Recorded information section start

-- ==== Sys2Proof/Laws/Ops.lean ====
section
/-! SUPPORT. What each shared operation can do: if it answers a next state, then what is said here holds. -/

namespace Sys2Proof.Machine

/-! ## Outcomes -/

@[simp] theorem andThen_next {α β : Type} (a : α) (k : α → Result β) : andThen (.next a) k = k a := rfl

@[simp] theorem andThen_fault {α β : Type} (r : Fault) (k : α → Result β) : andThen (.fault r) k = .fault r := rfl

@[simp] theorem andThen_refused {α β : Type} (r : Refusal) (k : α → Result β) : andThen (.refused r) k = .refused r := rfl

/-- An operation followed by another completes exactly when both do. -/
theorem andThen_eq_next {α β : Type} {x : Result α} {k : α → Result β} {b : β} :
    andThen x k = .next b ↔ ∃ a, x = .next a ∧ k a = .next b := by
  cases x <;> simp

theorem finish_eq_next {len : Nat} {r : Result State} {t : State} :
    finish len r = .next t ↔ ∃ u, r = .next u ∧ t = u.advance len := by
  rw [finish, andThen_eq_next]
  simp [eq_comm]

@[simp] theorem finish_next (len : Nat) (t : State) : finish len (.next t) = .next (t.advance len) := rfl

/-! ## Memory -/

/-- A read of memory completes exactly where every address is admitted, with the little-endian value. -/
theorem memRead_eq_next {s : State} {n : Nat} {a : Word32} {v : BitVec n} :
    s.memRead n a = .next v ↔ s.admits a (n / 8) = true ∧ v = BitVec.ofNat n (s.loadLE a 0 (n / 8)) := by
  unfold State.memRead
  split
  · rename_i h
    simp only [h, true_and, Host.Outcome.next.injEq]
    exact eq_comm
  · rename_i h
    simp [h]

/-- A write of memory completes exactly where every address is admitted and none is in TEXT; it changes `mem` only. -/
theorem memWrite_eq_next {s t : State} {n : Nat} {a : Word32} {v : BitVec n} :
    s.memWrite a v = .next t ↔ s.writable a (n / 8) ∧ t = { s with mem := s.storeLE a 0 (n / 8) v.toNat s.mem } := by
  unfold State.memWrite State.writable
  split
  · rename_i h
    split
    · rename_i h2
      simp [h2]
    · rename_i h2
      simp only [h, true_and, Bool.not_eq_true] at h2 ⊢
      simp only [h2, true_and, Host.Outcome.next.injEq]
      exact eq_comm
  · rename_i h
    simp [h]

/-- `storeLE` depends on the launch and the address only. -/
theorem State.storeLE_congr {s t : State} (h : t.launch = s.launch) (a : Word32) (i k v : Nat) (m : Memory) :
    t.storeLE a i k v m = s.storeLE a i k v m := by
  induction k generalizing i v m with
  | zero => rfl
  | succ k ih => simp only [State.storeLE, State.addr_congr h, ih]

theorem State.admits_congr {s t : State} (h : t.launch = s.launch) (a : Word32) (k : Nat) : t.admits a k = s.admits a k := by
  simp [State.admits, State.addr_congr h, h]

theorem State.touchesText_congr {s t : State} (h : t.launch = s.launch) (a : Word32) (k : Nat) :
    t.touchesText a k = s.touchesText a k := by
  simp [State.touchesText, State.addr_congr h, h]

theorem State.loadLE_congr {s t : State} (h : t.launch = s.launch) (hm : t.mem = s.mem) (a : Word32) (i k : Nat) :
    t.loadLE a i k = s.loadLE a i k := by
  induction k generalizing i with
  | zero => rfl
  | succ k ih => simp only [State.loadLE, State.addr_congr h, ih, State.byteAt, hm]

/-- A read depends on the launch and memory only. -/
theorem State.memRead_congr {s t : State} (h : t.launch = s.launch) (hm : t.mem = s.mem) (n : Nat) (a : Word32) :
    t.memRead n a = s.memRead n a := by
  simp [State.memRead, State.admits_congr h, State.loadLE_congr h hm]

/-- The push completes exactly where the four bytes below XSP are writable. -/
theorem push32_eq_next {s t : State} {v : Word32} :
    s.push32 v = .next t ↔ s.writable (s.long rowXSP - 4#32) 4 ∧
      t = { s.setLong rowXSP (s.long rowXSP - 4#32) with
            mem := s.storeLE (s.long rowXSP - 4#32) 0 4 v.toNat s.mem } := by
  unfold State.push32
  rw [memWrite_eq_next]
  simp only [State.writable, Nat.reduceDiv, State.setLong_mem]
  rw [State.admits_congr (State.setLong_launch _ _ _), State.touchesText_congr (State.setLong_launch _ _ _),
    State.storeLE_congr (State.setLong_launch _ _ _)]

/-- A memory form completes exactly where nothing clashes and its body does. -/
theorem withMem_eq_next {m : Mem} {used : List RegCode} {s t : State} {body : Word32 → State → Result State} :
    withMem m used s body = .next t ↔
      (∀ k ∈ used, Mem.clashes s m k = false) ∧ ∃ u, body (Mem.ea s m) (Mem.before s m) = .next u ∧ t = Mem.after u m := by
  unfold withMem
  split
  · rename_i h
    simp only [List.any_eq_true] at h
    obtain ⟨k, hk, hc⟩ := h
    simp only [reduceCtorEq, false_iff, not_and, not_exists]
    intro hall
    simp [hall k hk] at hc
  · rename_i h
    simp only [List.any_eq_true, not_exists, not_and, Bool.not_eq_true] at h
    rw [andThen_eq_next]
    constructor
    · rintro ⟨u, hu, ht⟩
      exact ⟨h, u, hu, (Host.Outcome.next.inj ht).symm⟩
    · rintro ⟨_, u, hu, ht⟩
      exact ⟨u, hu, ht ▸ rfl⟩

/-! ## The bytes of a store and of a load -/

/-- The bytes of a value, least significant first (R51). -/
theorem byte_of_div {n : Nat} (v : BitVec n) (j : Nat) : BitVec.ofNat 8 (v.toNat / 256 ^ j) = v.extractLsb' (8 * j) 8 := by
  apply BitVec.eq_of_toNat_eq
  rw [BitVec.toNat_ofNat, BitVec.extractLsb'_toNat, Nat.shiftRight_eq_div_pow, Nat.pow_mul]

/-- A permitted store completes, changes `mem` only, and leaves the bytes of the value. -/
theorem memWrite_spec {s : State} {n : Nat} (a : Word32) (v : BitVec n) (hs : s.storeOk) (hw : s.writable a (n / 8))
    (hn : n / 8 ≤ 2 ^ 24) :
    ∃ m', s.memWrite a v = .next { s with mem := m' }
      ∧ (∀ j, j < n / 8 → Memory.read m' (s.addr a j) = v.extractLsb' (8 * j) 8)
      ∧ (∀ x, (∀ j, j < n / 8 → x ≠ s.addr a j) → Memory.read m' x = Memory.read s.mem x) := by
  refine ⟨s.storeLE a 0 (n / 8) v.toNat s.mem, memWrite_eq_next.2 ⟨hw, rfl⟩, ?_, ?_⟩
  · intro j hj
    have hsp : 0 + n / 8 ≤ s.launch.space := by
      have : 2 ^ 24 ≤ 2 ^ s.launch.addrBits := Nat.pow_le_pow_right (by decide) hs.2
      simp only [Launch.space]
      omega
    have := State.storeLE_byte s a 0 (n / 8) v.toNat hs.1 hsp hj
    rw [Nat.zero_add] at this
    rw [this, byte_of_div]
  · intro x hx
    exact State.storeLE_other _ _ _ _ _ _ fun j _ hj => hx j (by omega)

theorem Size.bytes_le (z : Size) : z.bits / 8 ≤ 2 ^ 24 := by cases z <;> simp [Size.bits]

end Sys2Proof.Machine
end

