theorem SoundAnswer.onOnly {all : List Byte} {want z : Size} {d : Decoded} (h : z = want → SoundAnswer all d) :
    SoundAnswer all (onOnly want z d) := .row h (.refuse _ _)

theorem SoundAnswer.onDividendCode {all : List Byte} {z : SizeBW} {R : BitVec 3} {d : Decoded}
    (h : dividendCodeOk z R = true → SoundAnswer all d) : SoundAnswer all (onDividendCode z R d) := .row h (.refuse _ _)

theorem SoundAnswer.onDividend {all : List Byte} {z : SizeBW} {r : RSel} {d : Decoded}
    (h : r.dividendOk z = true → SoundAnswer all d) : SoundAnswer all (onDividend z r d) := by
  refine .row h ?_
  cases r <;> exact .refuse _ _

theorem SoundAnswer.onPointer {all : List Byte} {m : Mem} {k : BitVec 3 → Decoded}
    (h : ∀ R, m = .ind R → SoundAnswer all (k R)) : SoundAnswer all (onPointer m k) := by
  unfold Sys2Proof.onPointer
  split
  · exact h _ rfl
  · exact .refuse _ _

theorem SoundAnswer.withByte {all bs : List Byte} {k : Byte → List Byte → Decoded}
    (h : ∀ b bs', bs = b :: bs' → SoundAnswer all (k b bs')) : SoundAnswer all (withByte bs k) := by
  cases bs with
  | nil => exact .truncated _
  | cons b bs => exact h b bs rfl

theorem SoundAnswer.withTwo {all bs : List Byte} {k : BitVec 16 → List Byte → Decoded}
    (h : ∀ v bs', bs = bytes2 v ++ bs' → SoundAnswer all (k v bs')) : SoundAnswer all (withTwo bs k) := by
  refine .withByte fun b0 bs0 h0 => .withByte fun b1 bs1 h1 => h _ _ ?_
  rw [bytes2_append, h0, h1]
  rfl

theorem SoundAnswer.withThree {all bs : List Byte} {k : BitVec 24 → List Byte → Decoded}
    (h : ∀ v bs', bs = bytes3 v ++ bs' → SoundAnswer all (k v bs')) : SoundAnswer all (withThree bs k) := by
  refine .withByte fun b0 bs0 h0 => .withByte fun b1 bs1 h1 => .withByte fun b2 bs2 h2 => h _ _ ?_
  rw [bytes3_append, h0, h1, h2]
  rfl

theorem SoundAnswer.withFour {all bs : List Byte} {k : BitVec 32 → List Byte → Decoded}
    (h : ∀ v bs', bs = bytes4 v ++ bs' → SoundAnswer all (k v bs')) : SoundAnswer all (withFour bs k) := by
  refine .withByte fun b0 bs0 h0 => .withByte fun b1 bs1 h1 => .withByte fun b2 bs2 h2 => .withByte fun b3 bs3 h3 => h _ _ ?_
  rw [bytes4_append, h0, h1, h2, h3]
  rfl

theorem SoundAnswer.withImm {all bs : List Byte} {z : Size} {k : Word32 → List Byte → Decoded}
    (h : ∀ v bs', immFits z v = true → bs = immBytes z v ++ bs' → SoundAnswer all (k v bs')) :
    SoundAnswer all (withImm z bs k) := by
  cases z <;> rw [Sys2Proof.withImm]
  case b =>
    refine SoundAnswer.withByte fun v bs' hv => h _ _ (immFits_setWidth (z := .b) v) ?_
    simpa [immBytes] using hv
  case w =>
    refine SoundAnswer.withTwo fun v bs' hv => h _ _ (immFits_setWidth (z := .w) v) ?_
    simpa [immBytes] using hv
  case l => exact SoundAnswer.withFour fun v bs' hv => h _ _ (decide_eq_true v.isLt) hv

theorem SoundAnswer.withNum4 {all bs : List Byte} {k : BitVec 4 → List Byte → Decoded}
    (h : ∀ n bs', bs = (0x0#4 ++ n) :: bs' → SoundAnswer all (k n bs')) : SoundAnswer all (withNum4 bs k) := by
  refine .withByte fun b bs' hb => .row (fun h0 => h _ _ ?_) (.refuse _ _)
  rw [append_of_hi4 h0, hb]

theorem SoundAnswer.withRow {all : List Byte} {c : BitVec 6} {k : LongReg → Decoded}
    (h : ∀ r, r.code6 = c → SoundAnswer all (k r)) : SoundAnswer all (withRow c k) := by
  unfold Sys2Proof.withRow
  split
  · exact h _ (code6_of_longRegOfCode6 ‹_›)
  · exact .refuse _ _

theorem SoundAnswer.withRegCode {all bs : List Byte} {z : Size} {k : RegCode → List Byte → Decoded}
    (h : ∀ c bs', c.aligned z = true → bs = c.toByte :: bs' → SoundAnswer all (k c bs')) :
    SoundAnswer all (withRegCode z bs k) := by
  refine .withByte fun b bs' hb => .withRow fun r hr => .row (fun ha => h _ _ ha ?_) (.refuse _ _)
  rw [RegCode.toByte, hr, append_of_lo2 rfl, hb]

theorem SoundAnswer.withLongReg {all bs : List Byte} {k : LongReg → List Byte → Decoded}
    (h : ∀ r bs', bs = r.toByte :: bs' → SoundAnswer all (k r bs')) : SoundAnswer all (withLongReg bs k) := by
  refine .withRegCode fun c bs' ha hb => h _ _ ?_
  have h0 : c.off = 0#2 := of_decide_eq_true ha
  rw [hb, RegCode.toByte, h0, LongReg.toByte]

theorem SoundAnswer.withStepped {all bs : List Byte} {k : LongReg → StepCode → List Byte → Decoded}
    (h : ∀ r st bs', bs = (r.code6 ++ st.code) :: bs' → SoundAnswer all (k r st bs')) : SoundAnswer all (withStepped bs k) := by
  refine .withByte fun b bs' hb => .withRow fun r hr => ?_
  split
  · rename_i st hst
    refine h _ _ _ ?_
    rw [hr, append_of_lo2 (code_of_stepOfCode hst).symm, hb]
  · exact .refuse _ _
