-- ==== Sys2Proof/Word.lean ====
section
/-! DEFINITION. The word types of the CORE (00_scope.md R7, R10) and the register names an operand byte selects (30_encoding.md R96). -/

namespace Sys2Proof

/-- One byte of memory, the unit of every Bus access (00 R7). -/
abbrev Byte := BitVec 8

/-- The 16-bit data word of A, X, Y, R0 to R7 and SP (00 R7, 10 R20). -/
abbrev Word := BitVec 16

/-- A 24-bit address; its arithmetic wraps modulo 2^24 (20 R51). -/
abbrev Addr := BitVec 24

/-- The registers an operand byte can name (30 R96): R0 to R7, A, X, Y and SP. PC cannot be named. -/
inductive Reg where
  | r (k : Fin 8)
  | a
  | x
  | y
  | sp
  deriving DecidableEq, Repr

end Sys2Proof
end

Recorded information section end

» **What the exercise asks**
Search the records for the string "value", and copy every line that holds it.

» **Exercise response**
/-- A read of memory completes exactly where every address is admitted, with the little-endian value. -/
/-- The bytes of a value, least significant first (R51). -/
/-- A permitted store completes, changes `mem` only, and leaves the bytes of the value. -/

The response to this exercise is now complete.